Исследуя политико-экономический контекст глобальных сетевых цифровых технологий, А. Рединг отмечает существование глобальной
цифровой памяти (globital memory) (Reading, 2014). В своей взаимосвязи мобильность, глобализация и медиатизация оказывают воздействие на конструирование пространства и времени, на концентрацию и потоки капитала и трудовых ресурсов (Keightley & Reading, 2014). В этих работах и в более поздней монографии (Reading, 2016) А. Рединг устанавливает взаимосвязи между практикой и политико-экономическими структурированиями, между материальным и медиативным с одной стороны, между мобильностью и глобализацией с другой стороны, переводя фокус на индивидуальные достижения памяти.

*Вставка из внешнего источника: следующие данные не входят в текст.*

-- ==== Sys2Proof/Machine/ExecDevice.lean ====
section
/-! DEFINITION. The meanings of the commands of counters, time, the Hopper, memories, the Sluice, Trial, patterns, power states and sensors (chapters 16 to 21): one definition for each command. -/

namespace Sys2Proof.Machine

/-- SELECTOR_WRITE (R395). -/
def execSelectorWrite (x : Scope) (c : Fin 64) (range : Bool) (data : Word) (req : Nat) (s : State) :
    Host.Outcome State Fault Refusal :=
  .next (doSelectorWrite x c range data req s)

/-- COUNTER_PRESET (R396). -/
def execCounterPreset (x : Scope) (c : Fin 64) (hi : Bool) (data : Word) (s : State) :
    Host.Outcome State Fault Refusal :=
  .next (doCounterPreset x c hi data s)

/-- COUNTER_LO_READ (R393). -/
def execCounterLoRead (x : Scope) (c : Fin 64) (req : Nat) (s : State) : Host.Outcome State Fault Refusal :=
  .next (doCounterLoRead x c req s)

/-- TIME_NOW_READ (R401). -/
def execTimeNowRead (req : Nat) (s : State) : Host.Outcome State Fault Refusal := .next (doTimeNowRead req s)

/-- TIME_SET (R401). -/
def execTimeSet (s : State) : Host.Outcome State Fault Refusal := .next (doTimeSet s)

/-- TIME_ADJUST (R401). -/
def execTimeAdjust (s : State) : Host.Outcome State Fault Refusal := .next (doTimeAdjust s)

/-- PPS_EDGE (R402). -/
def execPpsEdge (after : Nat) (s : State) : Host.Outcome State Fault Refusal := .next (doPpsEdge after s)

/-- PPS_LOSS (R403). -/
def execPpsLoss (s : State) : Host.Outcome State Fault Refusal := .next (doPpsLoss s)

/-- SECOND_ROLLOVER (R404). -/
def execSecondRollover (s : State) : Host.Outcome State Fault Refusal := .next (doSecondRollover s)

/-- PPS_OUT_PULSE_END (R404). -/
def execPpsOutPulseEnd (s : State) : Host.Outcome State Fault Refusal := .next (doPpsOutPulseEnd s)

/-- HOPPER_BOUNDARY (R405). -/
def execHopperBoundary (n : Ch) (s : State) : Host.Outcome State Fault Refusal := .next (doHopperBoundary n s)

/-- HOPPER_DUMP (R405). -/
def execHopperDump (n : Ch) (s : State) : Host.Outcome State Fault Refusal := .next (doHopperDump n s)

/-- HOPPER_LATCH (R406). -/
def execHopperLatch (n : Ch) (s : State) : Host.Outcome State Fault Refusal := .next (doHopperLatch n s)

/-- HOPPER_WRITE_DONE (R409). -/
def execHopperWriteDone (n : Ch) (s : State) : Host.Outcome State Fault Refusal := .next (doHopperWriteDone n s)

/-- HOP_RD_IDX_WRITE (R410). -/
def execHopRdIdxWrite (n : Ch) (idx : Byte) (s : State) : Host.Outcome State Fault Refusal :=
  .next (doHopRdIdxWrite n idx s)

/-- HOP_FSM_PAR (R413). -/
def execHopFsmPar (n : Ch) (s : State) : Host.Outcome State Fault Refusal := .next (doHopFsmPar n s)

/-- CNT_SEL_PAR (R413). -/
def execCntSelPar (x : Scope) (c : Fin 64) (s : State) : Host.Outcome State Fault Refusal := .next (doCntSelPar x c s)

/-- TIME_PAR (R413). -/
def execTimePar (s : State) : Host.Outcome State Fault Refusal := .next (doTimePar s)

/-- SCRUB_GO (R430). -/
def execScrubGo (x : Scope) (s : State) : Host.Outcome State Fault Refusal := .next (doScrubGo x s)

/-- SCRUB_STOP (R430). -/
def execScrubStop (x : Scope) (s : State) : Host.Outcome State Fault Refusal := .next (doScrubStop x s)

/-- SCRUB_PASS_END (R430). -/
def execScrubPassEnd (x : Scope) (us : Nat) (s : State) : Host.Outcome State Fault Refusal :=
  .next (doScrubPassEnd x us s)

/-- ECC_WRITEBACK (R424). -/
def execEccWriteback (x : Scope) (k : Nat) (s : State) : Host.Outcome State Fault Refusal :=
  .next (doEccWriteback x k s)

/-- LEAK_TICK (R425). -/
def execLeakTick (x : Scope) (i : Fin 7) (s : State) : Host.Outcome State Fault Refusal := .next (doLeakTick x i s)

/-- MARCH_GO (R436). -/
def execMarchGo (x : Scope) (s : State) : Host.Outcome State Fault Refusal := .next (doMarchGo x s)

/-- MARCH_SLICE_END (R436). -/
def execMarchSliceEnd (x : Scope) (fails : List MarchFail) (s : State) : Host.Outcome State Fault Refusal :=
  .next (doMarchSliceEnd x fails s)

/-- MARCH_BUDGET_END (R436). -/
def execMarchBudgetEnd (x : Scope) (s : State) : Host.Outcome State Fault Refusal := .next (doMarchBudgetEnd x s)

/-- MEM_CTRL_PAR (R439). -/
def execMemCtrlPar (x : Scope) (e : MemEngine) (s : State) : Host.Outcome State Fault Refusal :=
  .next (doMemCtrlPar x e s)

/-- FAULT_COLLECT (R444). -/
def execFaultCollect (s : State) : Host.Outcome State Fault Refusal := .next (doFaultCollect s)

/-- LOG_ENTRY_WRITE (R460). -/
def execLogEntryWrite (s : State) : Host.Outcome State Fault Refusal := .next (doLogEntryWrite s)

/-- FAULT_CLEAR (R453). -/
def execFaultClear (page : Nat) (data : Word) (s : State) : Host.Outcome State Fault Refusal :=
  .next (doFaultClear page data s)

/-- FLT_EN_WRITE (R455). -/
def execFltEnWrite (page : Nat) (data : Word) (s : State) : Host.Outcome State Fault Refusal :=
  .next (doFltEnWrite page data s)

/-- SELF_FAULT (R458). -/
def execSelfFault (x : Scope) (reg : Nat) (s : State) : Host.Outcome State Fault Refusal :=
  .next (doSelfFault x reg s)

/-- FLOG_RD_IDX_WRITE (R460). -/
def execFlogRdIdxWrite (idx : Byte) (s : State) : Host.Outcome State Fault Refusal := .next (doFlogRdIdxWrite idx s)

/-- TRIAL_GO (R470). -/
def execTrialGo (n : Ch) (s : State) : Host.Outcome State Fault Refusal := .next (doTrialGo n s)

/-- TRIAL_SLICES_START (R471). -/
def execTrialSlicesStart (n : Ch) (s : State) : Host.Outcome State Fault Refusal := .next (doTrialSlicesStart n s)

/-- TRIAL_SLICE_END (R468). -/
def execTrialSliceEnd (x : Scope) (pass : Bool) (fails : BitVec 7) (ms : Nat) (s : State) :
    Host.Outcome State Fault Refusal :=
  .next (doTrialSliceEnd x pass fails ms s)

/-- TRIAL_BUDGET_EXPIRY (R469). -/
def execTrialBudgetExpiry (x : Scope) (fails : BitVec 7) (ms : Nat) (s : State) : Host.Outcome State Fault Refusal :=
  .next (doTrialBudgetExpiry x fails ms s)

/-- TRIAL_RESTORE_END (R471). -/
def execTrialRestoreEnd (n : Ch) (us : Nat) (s : State) : Host.Outcome State Fault Refusal :=
  .next (doTrialRestoreEnd n us s)

/-- DEV_TRIAL_GO (R476). -/
def execDevTrialGo (mask : BitVec 3) (s : State) : Host.Outcome State Fault Refusal := .next (doDevTrialGo mask s)

/-- TRIAL_FSM_PAR (R474). -/
def execTrialFsmPar (n : Ch) (s : State) : Host.Outcome State Fault Refusal := .next (doTrialFsmPar n s)

/-- PAT_CFG_WRITE (R482). -/
def execPatCfgWrite (n : Ch) (u : Fin 6) (data : Word) (s : State) : Host.Outcome State Fault Refusal :=
  .next (doPatCfgWrite n u data s)

/-- CHECKER_LOCK (R480). -/
def execCheckerLock (n : Ch) (c : Fin 3) (s : State) : Host.Outcome State Fault Refusal := .next (doCheckerLock n c s)

/-- CHECKER_LOCK_LOST (R480). -/
def execCheckerLockLost (n : Ch) (c : Fin 3) (bits errs : Nat) (s : State) : Host.Outcome State Fault Refusal :=
  .next (doCheckerLockLost n c bits errs s)

/-- GATE_GO (R481). -/
def execGateGo (n : Ch) (c : Fin 3) (s : State) : Host.Outcome State Fault Refusal := .next (doGateGo n c s)

/-- GATE_OPEN (R481). -/
def execGateOpen (n : Ch) (c : Fin 3) (s : State) : Host.Outcome State Fault Refusal := .next (doGateOpen n c s)

/-- GATE_CLOSE (R481). -/
def execGateClose (n : Ch) (c : Fin 3) (bits errs : Nat) (s : State) : Host.Outcome State Fault Refusal :=
  .next (doGateClose n c bits errs s)

/-- GATE_STOP (R481). -/
def execGateStop (n : Ch) (c : Fin 3) (s : State) : Host.Outcome State Fault Refusal := .next (doGateStop n c s)

/-- PAT_CLR (R481). -/
def execPatClr (n : Ch) (c : Fin 3) (s : State) : Host.Outcome State Fault Refusal := .next (doPatClr n c s)

/-- ERR_INJ (R482). -/
def execErrInj (n : Ch) (u : Fin 3) (s : State) : Host.Outcome State Fault Refusal := .next (doErrInj n u s)

/-- PAT_FSM_PAR (R485). -/
def execPatFsmPar (n : Ch) (s : State) : Host.Outcome State Fault Refusal := .next (doPatFsmPar n s)

/-- JTAG_INSTRUCTION (R484). -/
def execJtagInstruction (i : BitVec 8) (s : State) : Host.Outcome State Fault Refusal := .next (doJtagInstruction i s)

/-- TRST_N_ASSERT (R483). -/
def execTrstNAssert (s : State) : Host.Outcome State Fault Refusal := .next (doTrstNAssert s)

/-- CH_PWR_TARGET (R491). -/
def execChPwrTarget (n : Ch) (target : BitVec 3) (req : Nat) (s : State) : Host.Outcome State Fault Refusal :=
  .next (doChPwrTarget n target req s)

/-- DEV_PWR_TARGET (R491). -/
def execDevPwrTarget (target : BitVec 4) (req : Nat) (s : State) : Host.Outcome State Fault Refusal :=
  .next (doDevPwrTarget target req s)

/-- CONTROLLER_WAIT (R494). -/
def execControllerWait (x : Scope) (s : State) : Host.Outcome State Fault Refusal := .next (doControllerWait x s)

/-- WAIT_TIMEOUT (R497). -/
def execWaitTimeout (x : Scope) (s : State) : Host.Outcome State Fault Refusal := .next (doWaitTimeout x s)

/-- LEG_COMPLETE (R494). -/
def execLegComplete (x : Scope) (us waitUs : Nat) (s : State) : Host.Outcome State Fault Refusal :=
  .next (doLegComplete x us waitUs s)

/-- CH_WAKE_CMD (R499). -/
def execChWakeCmd (n : Ch) (s : State) : Host.Outcome State Fault Refusal := .next (doChWakeCmd n s)

/-- WAKE_TIMER_EXPIRY (R499). -/
def execWakeTimerExpiry (x : Scope) (s : State) : Host.Outcome State Fault Refusal := .next (doWakeTimerExpiry x s)

/-- WAKE_REPLAY (R501). -/
def execWakeReplay (x : Scope) (s : State) : Host.Outcome State Fault Refusal := .next (doWakeReplay x s)

/-- WATCH_SAMPLE_START (R502). -/
def execWatchSampleStart (n : Ch) (s : State) : Host.Outcome State Fault Refusal :=
  .next (if s.dev.refclk then doWatchSampleStart n s else s)

/-- WATCH_SAMPLE_RESULT (R503). -/
def execWatchSampleResult (n : Ch) (v : BitVec 16) (s : State) : Host.Outcome State Fault Refusal :=
  .next (if s.dev.refclk then doWatchSampleResult n v s else s)

/-- WATCH_SAMPLE_END (R503). -/
def execWatchSampleEnd (n : Ch) (s : State) : Host.Outcome State Fault Refusal := .next (doWatchSampleEnd n s)

/-- PWR_CLR_STATS (R506). -/
def execPwrClrStats (x : Scope) (s : State) : Host.Outcome State Fault Refusal := .next (doPwrClrStats x s)

/-- PWR_FSM_PAR (R505). -/
def execPwrFsmPar (n : Ch) (s : State) : Host.Outcome State Fault Refusal := .next (doPwrFsmPar n s)

/-- PWR_SEQ_PAR (R505). -/
def execPwrSeqPar (s : State) : Host.Outcome State Fault Refusal := .next (doPwrSeqPar s)

/-- SENS_UPDATE (R531). -/
def execSensUpdate (complex : Option (BitVec 16)) (s : State) : Host.Outcome State Fault Refusal :=
  .next (doSensUpdate complex s)

/-- CLR_PEAK (R532). -/
def execClrPeak (s : State) : Host.Outcome State Fault Refusal := .next (doClrPeak s)

/-- CAP_PRE_FILLED (R220). -/
def execCapPreFilled (n : Ch) (s : State) : Host.Outcome State Fault Refusal := .next (doCapPreFilled n s)

/-- CORE_OFFSET_UPDATE (R32). -/
def execCoreOffsetUpdate (n : Ch) (tx rx : Int) (s : State) : Host.Outcome State Fault Refusal :=
  .next (doCoreOffsetUpdate n tx rx s)

/-- CDR_PPM_UPDATE (R142). -/
def execCdrPpmUpdate (n : Ch) (l : Fin 2) (ppm : Int) (s : State) : Host.Outcome State Fault Refusal :=
  .next (doCdrPpmUpdate n l ppm s)

/-- CH_PLL_RELOCK (R496). -/
def execChPllRelock (n : Ch) (s : State) : Host.Outcome State Fault Refusal := .next (doChPllRelock n s)

/-- VOUTN_RETURN (R345). -/
def execVoutnReturn (s : State) : Host.Outcome State Fault Refusal := .next (doVoutnReturn s)

/-- RAIL_RETURN (R79). -/
def execRailReturn (r : Rail) (s : State) : Host.Outcome State Fault Refusal := .next (doRailReturn r s)

end Sys2Proof.Machine
end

Е. Эспозито рассматривает вопросы взаимосвязи памяти и цифровых медиа исходя из концепции социальной памяти. Она фокусирует внимание не на понятии групповой коллективной памяти, а на понятии социальной памяти, подразумевая под ней «вид и способ обращения общества с прошлым и будущим, способ использования опыта для ориентирования в способах поведения и коммуникации (исходя из того, что думает один или несколько индивидуумов по отдельности) (Esposito, 2013). Опираясь на медиальные изменения, Е. Эспозито исследует социальную память современного общества. Кажется, что цифровые технологии позволяют помнить все и также продуцируют информацию, которая «доступна, хотя о ней не размышляли ранее и не обсуждали её» (Esposito, 2013, p. 96).
По утверждению В. Зоммер (Sommer, 2018), проблематичным в концепции Е. Эспозито является отождествление интернета как информационно-коммуникационной технологии с возможностями воспоминания о социальных системах. Если следовать этому утверждению, получается, что все, что сохранено с помощью информационно-коммуникационных технологий и может быть найдено в сети, потенциально пробуждает воспоминания о социальных системах.
Анализируя классические концепции исторической и культурной памяти, В. Зоммер заключает, что использование концепции медиатизации является продуктивным для изучения воздействия процесса цифровизации и изменений медиа на социальные процессы воспоминаний (Sommer, 2018, p. 76). В. Зоммер отмечает, что дальнейшего развития теории медиатизации можно принять положение о том, что процессы медиатизации рассматриваются как процессы изменения медийного пространства, которые определяются не медийными технологиями, а пользователями этих технологий, которые применяют и адаптируют медиа. Благодаря этому удастся избежать технико-ориентированной перспективы, в рамках которой технологии определяют конструирование прошлого. Воспоминания следует рассматривать как активный процесс, который встраивается в медийную повседневность индивидуумов. В этом случае в фокусе теоретического рассмотрения медиальных воспоминаний находятся не цифровые медиа, а скорее действия индивидуумов. Подобная перспектива позволяет описывать взаимосвязи между медиа и воспоминаниями не как одностороннее воздействие, а учитывать людей как
активных «вспоминателей», и описывать это взаимодействие как взаимные и взаимосвязанные процессы, поскольку медийные технологии отражают и модусы воспоминаний.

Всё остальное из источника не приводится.